In the performance, set in rural South Carolina in 1948, 15-year-old Alice (Perri Gaffney) looks forward to graduating from high school and attending college on a scholarship she has earned. But she’s devastated when she learns that she must honor the secret marriage arrangements her parents made between her and Luthern Tucker, a lonely, old family benefactor who had been eyeing her since she was 7 years old. Alice’s next 20 years are a tribute to the power of nurturing and healing that can cause a broken spirit to be reborn.

According to a release from Appalachian State’s Office of Arts & Cultural Affairs, “The Resurrection of Alice,” written and performed by Perri Gaffney and directed by Jackie Alexander, is inspired by the countless forgotten lives of young, black girls who found themselves in arranged marriages to men that were usually community pillars, financially comfortable, yet old enough to be their grandfathers. This type of arrangement, prevalent throughout many countries and cultures was once a fairly common practice among African Americans throughout the mid-1900s.

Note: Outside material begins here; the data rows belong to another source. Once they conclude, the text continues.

-- ==== Sys2Proof/Laws/State.lean ====
section
/-! SUPPORT. One lemma per field and update of the state's named updates, so that no proof unfolds a record update. -/

namespace Sys2Proof.Machine

@[simp] theorem State.complete_cfg (s : State) : (s.complete).cfg = s.cfg := rfl
@[simp] theorem State.complete_wb (s : State) : (s.complete).wb = s.wb := rfl
@[simp] theorem State.complete_rb (s : State) : (s.complete).rb = s.rb := rfl
@[simp] theorem State.complete_sym (s : State) : (s.complete).sym = s.sym := rfl
@[simp] theorem State.complete_symn (s : State) : (s.complete).symn = s.symn := rfl
@[simp] theorem State.complete_lastDc0 (s : State) : (s.complete).lastDc0 = s.lastDc0 := rfl
@[simp] theorem State.complete_lastDc1 (s : State) : (s.complete).lastDc1 = s.lastDc1 := rfl
@[simp] theorem State.complete_lastDc2 (s : State) : (s.complete).lastDc2 = s.lastDc2 := rfl
@[simp] theorem State.complete_qt0 (s : State) : (s.complete).qt0 = s.qt0 := rfl
@[simp] theorem State.complete_qt1 (s : State) : (s.complete).qt1 = s.qt1 := rfl
@[simp] theorem State.complete_hdc0 (s : State) : (s.complete).hdc0 = s.hdc0 := rfl
@[simp] theorem State.complete_hdc1 (s : State) : (s.complete).hdc1 = s.hdc1 := rfl
@[simp] theorem State.complete_hac0 (s : State) : (s.complete).hac0 = s.hac0 := rfl
@[simp] theorem State.complete_hac1 (s : State) : (s.complete).hac1 = s.hac1 := rfl
@[simp] theorem State.complete_hbits (s : State) : (s.complete).hbits = s.hbits := rfl
@[simp] theorem State.complete_hvals (s : State) : (s.complete).hvals = s.hvals := rfl
@[simp] theorem State.complete_ieDone (s : State) : (s.complete).ieDone = s.ieDone := rfl
@[simp] theorem State.complete_ieErr (s : State) : (s.complete).ieErr = s.ieErr := rfl
@[simp] theorem State.complete_done (s : State) : (s.complete).done = true := rfl
@[simp] theorem State.complete_err (s : State) : (s.complete).err = s.err := rfl
@[simp] theorem State.complete_zres (s : State) : (s.complete).zres = s.zres := rfl
@[simp] theorem State.complete_found (s : State) : (s.complete).found = s.found := rfl
@[simp] theorem State.complete_drop (s : State) : (s.complete).drop = s.drop := rfl
@[simp] theorem State.complete_errCode (s : State) : (s.complete).errCode = s.errCode := rfl
@[simp] theorem State.complete_errInfo (s : State) : (s.complete).errInfo = s.errInfo := rfl
@[simp] theorem State.complete_errDetail (s : State) : (s.complete).errDetail = s.errDetail := rfl
@[simp] theorem State.complete_cmdCnt (s : State) : (s.complete).cmdCnt = s.cmdCnt + 1 := rfl
@[simp] theorem State.complete_bwn (s : State) : (s.complete).bwn = s.bwn := rfl
@[simp] theorem State.complete_bwacc (s : State) : (s.complete).bwacc = s.bwacc := rfl
@[simp] theorem State.complete_outbuf (s : State) : (s.complete).outbuf = s.outbuf := rfl
@[simp] theorem State.complete_outptr (s : State) : (s.complete).outptr = s.outptr := rfl
@[simp] theorem State.complete_inbuf (s : State) : (s.complete).inbuf = s.inbuf := rfl
@[simp] theorem State.complete_inlen (s : State) : (s.complete).inlen = s.inlen := rfl
@[simp] theorem State.complete_inpos (s : State) : (s.complete).inpos = s.inpos := rfl
@[simp] theorem State.complete_inbits (s : State) : (s.complete).inbits = s.inbits := rfl
@[simp] theorem State.complete_inprev (s : State) : (s.complete).inprev = s.inprev := rfl
@[simp] theorem State.complete_radius (s : State) : (s.complete).radius = s.radius := rfl
@[simp] theorem State.complete_grid0 (s : State) : (s.complete).grid0 = s.grid0 := rfl
@[simp] theorem State.complete_grid1 (s : State) : (s.complete).grid1 = s.grid1 := rfl
@[simp] theorem State.complete_grid2 (s : State) : (s.complete).grid2 = s.grid2 := rfl
@[simp] theorem State.complete_ref (s : State) : (s.complete).ref = s.ref := rfl
@[simp] theorem State.complete_mv (s : State) : (s.complete).mv = s.mv := rfl
@[simp] theorem State.complete_matchX (s : State) : (s.complete).matchX = s.matchX := rfl
@[simp] theorem State.complete_matchY (s : State) : (s.complete).matchY = s.matchY := rfl
@[simp] theorem State.complete_sse (s : State) : (s.complete).sse = s.sse := rfl
@[simp] theorem State.complete_pending (s : State) : (s.complete).pending = none := rfl
@[simp] theorem State.complete_env (s : State) : (s.complete).env = s.env := rfl
@[simp] theorem State.complete_resp (s : State) : (s.complete).resp = s.resp := rfl
@[simp] theorem State.complete_draws (s : State) : (s.complete).draws = s.draws := rfl
@[simp] theorem State.complete_epoch (s : State) : (s.complete).epoch = s.epoch := rfl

“Filming a play written and designed for the stage and adapting it for the screen was challenging, yet exciting. The staging, lighting, performance, all of these things had to be adjusted to fit the medium,” said Alexander. “It was a lot of work and a lot of fun. We were definitely able to capture new moments in the show, while also capturing the essence of a ‘live theatre experience’ for our audiences.”

Because the tradition of arranged marriage continues, “The Resurrection of Alice” has a contemporary, universal social appeal to anyone seeking to understand how and why this tradition remains. The play is recommended for ages 12 and older.

“The issue addressed in the play is still prevalent in societies across the globe today,” said Alexander, noting the relevance of this period play in the 21st century. “Shining a light on any problem is the first step to confronting it. Plus, audiences will witness the power and resilience of the human spirit.”